Task prompt » Output must match the data below exactly from its first line through the line that contains "have rl : r.linkQuality", with no other line.

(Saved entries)
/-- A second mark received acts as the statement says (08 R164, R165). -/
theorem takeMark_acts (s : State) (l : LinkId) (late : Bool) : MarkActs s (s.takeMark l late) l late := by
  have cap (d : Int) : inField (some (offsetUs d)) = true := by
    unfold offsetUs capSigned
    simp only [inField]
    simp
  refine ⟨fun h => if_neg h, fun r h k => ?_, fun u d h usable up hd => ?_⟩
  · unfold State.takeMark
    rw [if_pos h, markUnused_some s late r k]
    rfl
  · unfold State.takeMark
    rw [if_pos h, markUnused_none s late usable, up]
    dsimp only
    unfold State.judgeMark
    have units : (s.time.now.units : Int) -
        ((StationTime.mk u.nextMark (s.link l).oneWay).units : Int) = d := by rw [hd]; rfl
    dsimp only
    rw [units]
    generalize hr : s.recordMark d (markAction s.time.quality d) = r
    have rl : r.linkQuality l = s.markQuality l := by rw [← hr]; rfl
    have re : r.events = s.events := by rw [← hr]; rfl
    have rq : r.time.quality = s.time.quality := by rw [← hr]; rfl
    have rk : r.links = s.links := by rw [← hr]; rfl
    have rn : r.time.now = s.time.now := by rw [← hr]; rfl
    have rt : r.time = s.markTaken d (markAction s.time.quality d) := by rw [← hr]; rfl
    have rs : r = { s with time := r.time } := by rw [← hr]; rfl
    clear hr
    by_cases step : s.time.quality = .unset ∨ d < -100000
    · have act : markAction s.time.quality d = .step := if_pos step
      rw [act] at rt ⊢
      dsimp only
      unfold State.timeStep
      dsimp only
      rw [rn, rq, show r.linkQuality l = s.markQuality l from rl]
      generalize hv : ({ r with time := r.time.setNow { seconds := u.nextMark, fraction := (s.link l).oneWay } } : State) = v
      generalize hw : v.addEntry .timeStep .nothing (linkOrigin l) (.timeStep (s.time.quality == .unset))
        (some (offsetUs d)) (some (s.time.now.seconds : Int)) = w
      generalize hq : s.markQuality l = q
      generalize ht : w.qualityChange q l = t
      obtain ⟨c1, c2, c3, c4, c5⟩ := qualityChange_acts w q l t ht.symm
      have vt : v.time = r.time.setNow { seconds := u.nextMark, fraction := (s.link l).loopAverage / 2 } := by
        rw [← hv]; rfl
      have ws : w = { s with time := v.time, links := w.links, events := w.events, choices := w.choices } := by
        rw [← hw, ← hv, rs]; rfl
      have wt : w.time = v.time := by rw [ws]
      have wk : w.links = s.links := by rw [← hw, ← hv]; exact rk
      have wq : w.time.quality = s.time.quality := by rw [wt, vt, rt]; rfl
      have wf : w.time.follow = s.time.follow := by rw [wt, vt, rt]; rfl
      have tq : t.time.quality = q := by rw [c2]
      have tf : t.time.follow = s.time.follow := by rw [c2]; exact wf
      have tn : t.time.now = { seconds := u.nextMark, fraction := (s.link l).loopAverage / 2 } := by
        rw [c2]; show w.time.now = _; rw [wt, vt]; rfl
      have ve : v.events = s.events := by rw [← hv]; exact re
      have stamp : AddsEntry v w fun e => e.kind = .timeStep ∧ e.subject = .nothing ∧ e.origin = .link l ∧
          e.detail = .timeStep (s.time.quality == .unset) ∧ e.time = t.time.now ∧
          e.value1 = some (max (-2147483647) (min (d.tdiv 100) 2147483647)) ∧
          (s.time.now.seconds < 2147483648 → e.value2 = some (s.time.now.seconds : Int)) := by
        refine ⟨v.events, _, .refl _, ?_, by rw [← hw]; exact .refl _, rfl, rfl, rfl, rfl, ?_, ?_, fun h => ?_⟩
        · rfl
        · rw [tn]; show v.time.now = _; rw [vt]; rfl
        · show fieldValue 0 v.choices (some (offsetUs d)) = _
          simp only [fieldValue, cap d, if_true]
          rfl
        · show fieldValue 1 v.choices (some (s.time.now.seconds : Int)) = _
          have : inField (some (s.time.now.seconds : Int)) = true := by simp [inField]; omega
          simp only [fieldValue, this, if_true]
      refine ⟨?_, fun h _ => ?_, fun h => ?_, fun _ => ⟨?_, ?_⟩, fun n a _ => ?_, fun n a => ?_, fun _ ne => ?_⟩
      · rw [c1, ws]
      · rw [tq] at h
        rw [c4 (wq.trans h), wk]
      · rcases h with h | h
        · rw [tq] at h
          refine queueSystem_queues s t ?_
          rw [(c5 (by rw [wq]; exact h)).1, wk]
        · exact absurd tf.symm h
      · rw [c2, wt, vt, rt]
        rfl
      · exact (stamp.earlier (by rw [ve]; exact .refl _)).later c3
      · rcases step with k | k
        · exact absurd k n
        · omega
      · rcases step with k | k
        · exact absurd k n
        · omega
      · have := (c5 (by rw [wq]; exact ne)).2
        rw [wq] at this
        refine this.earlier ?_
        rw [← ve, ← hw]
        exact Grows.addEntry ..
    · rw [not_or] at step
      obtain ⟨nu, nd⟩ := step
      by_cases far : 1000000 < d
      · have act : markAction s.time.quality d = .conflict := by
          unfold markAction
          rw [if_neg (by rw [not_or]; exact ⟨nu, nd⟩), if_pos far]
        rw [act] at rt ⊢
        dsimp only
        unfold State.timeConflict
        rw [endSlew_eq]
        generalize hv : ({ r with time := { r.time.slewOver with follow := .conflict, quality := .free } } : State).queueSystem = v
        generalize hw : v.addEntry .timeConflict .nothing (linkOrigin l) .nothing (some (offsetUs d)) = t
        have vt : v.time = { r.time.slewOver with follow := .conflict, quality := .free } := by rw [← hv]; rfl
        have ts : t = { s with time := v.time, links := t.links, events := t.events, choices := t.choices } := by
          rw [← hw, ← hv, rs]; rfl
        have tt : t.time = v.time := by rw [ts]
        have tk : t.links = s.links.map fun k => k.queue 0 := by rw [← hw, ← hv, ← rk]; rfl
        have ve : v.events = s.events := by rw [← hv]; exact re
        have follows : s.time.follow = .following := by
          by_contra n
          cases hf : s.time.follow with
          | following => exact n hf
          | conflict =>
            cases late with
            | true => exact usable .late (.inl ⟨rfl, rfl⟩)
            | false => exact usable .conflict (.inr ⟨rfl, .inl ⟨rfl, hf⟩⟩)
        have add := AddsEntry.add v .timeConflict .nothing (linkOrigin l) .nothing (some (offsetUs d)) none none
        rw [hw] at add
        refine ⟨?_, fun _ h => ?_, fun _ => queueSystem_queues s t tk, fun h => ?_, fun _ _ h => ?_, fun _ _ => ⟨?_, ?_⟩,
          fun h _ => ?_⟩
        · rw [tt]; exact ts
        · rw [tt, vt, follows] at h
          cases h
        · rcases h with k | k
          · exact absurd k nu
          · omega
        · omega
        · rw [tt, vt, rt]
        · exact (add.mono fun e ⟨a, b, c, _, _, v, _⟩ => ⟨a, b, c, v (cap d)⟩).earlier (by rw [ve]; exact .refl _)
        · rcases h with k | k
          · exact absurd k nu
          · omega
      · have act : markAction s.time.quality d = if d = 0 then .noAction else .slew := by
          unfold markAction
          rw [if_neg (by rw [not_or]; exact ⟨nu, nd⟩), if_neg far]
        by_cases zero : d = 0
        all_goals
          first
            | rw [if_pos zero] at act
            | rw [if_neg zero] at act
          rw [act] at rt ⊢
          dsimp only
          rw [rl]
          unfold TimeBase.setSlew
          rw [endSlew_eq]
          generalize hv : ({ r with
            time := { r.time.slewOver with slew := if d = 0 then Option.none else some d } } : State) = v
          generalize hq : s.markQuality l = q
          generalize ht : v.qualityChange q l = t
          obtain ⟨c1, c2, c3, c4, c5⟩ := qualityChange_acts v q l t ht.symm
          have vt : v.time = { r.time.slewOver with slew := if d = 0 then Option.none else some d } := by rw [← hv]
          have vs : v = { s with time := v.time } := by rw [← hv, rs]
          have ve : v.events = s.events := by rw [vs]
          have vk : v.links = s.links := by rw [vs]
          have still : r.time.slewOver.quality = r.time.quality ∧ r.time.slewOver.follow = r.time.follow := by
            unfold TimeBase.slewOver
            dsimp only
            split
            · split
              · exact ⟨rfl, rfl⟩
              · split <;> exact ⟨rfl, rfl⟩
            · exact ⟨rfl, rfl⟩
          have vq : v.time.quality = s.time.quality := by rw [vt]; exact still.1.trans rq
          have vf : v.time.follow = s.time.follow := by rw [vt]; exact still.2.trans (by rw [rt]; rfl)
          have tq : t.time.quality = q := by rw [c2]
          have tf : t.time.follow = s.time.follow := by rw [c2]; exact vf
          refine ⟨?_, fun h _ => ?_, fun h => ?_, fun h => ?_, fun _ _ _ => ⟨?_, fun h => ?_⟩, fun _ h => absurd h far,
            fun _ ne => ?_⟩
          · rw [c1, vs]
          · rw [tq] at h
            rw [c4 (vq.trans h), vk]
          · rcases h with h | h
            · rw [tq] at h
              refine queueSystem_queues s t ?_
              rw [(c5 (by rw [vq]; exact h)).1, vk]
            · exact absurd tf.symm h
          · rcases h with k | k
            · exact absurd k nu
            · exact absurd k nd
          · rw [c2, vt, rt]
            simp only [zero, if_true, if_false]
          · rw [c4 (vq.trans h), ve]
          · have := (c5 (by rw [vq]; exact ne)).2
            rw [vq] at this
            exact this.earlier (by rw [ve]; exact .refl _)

Answer to this exercise »
/-- A second mark received acts as the statement says (08 R164, R165). -/
theorem takeMark_acts (s : State) (l : LinkId) (late : Bool) : MarkActs s (s.takeMark l late) l late := by
  have cap (d : Int) : inField (some (offsetUs d)) = true := by
    unfold offsetUs capSigned
    simp only [inField]
    simp
  refine ⟨fun h => if_neg h, fun r h k => ?_, fun u d h usable up hd => ?_⟩
  · unfold State.takeMark
    rw [if_pos h, markUnused_some s late r k]
    rfl
  · unfold State.takeMark
    rw [if_pos h, markUnused_none s late usable, up]
    dsimp only
    unfold State.judgeMark
    have units : (s.time.now.units : Int) -
        ((StationTime.mk u.nextMark (s.link l).oneWay).units : Int) = d := by rw [hd]; rfl
    dsimp only
    rw [units]
    generalize hr : s.recordMark d (markAction s.time.quality d) = r
    have rl : r.linkQuality l = s.markQuality l := by rw [← hr]; rfl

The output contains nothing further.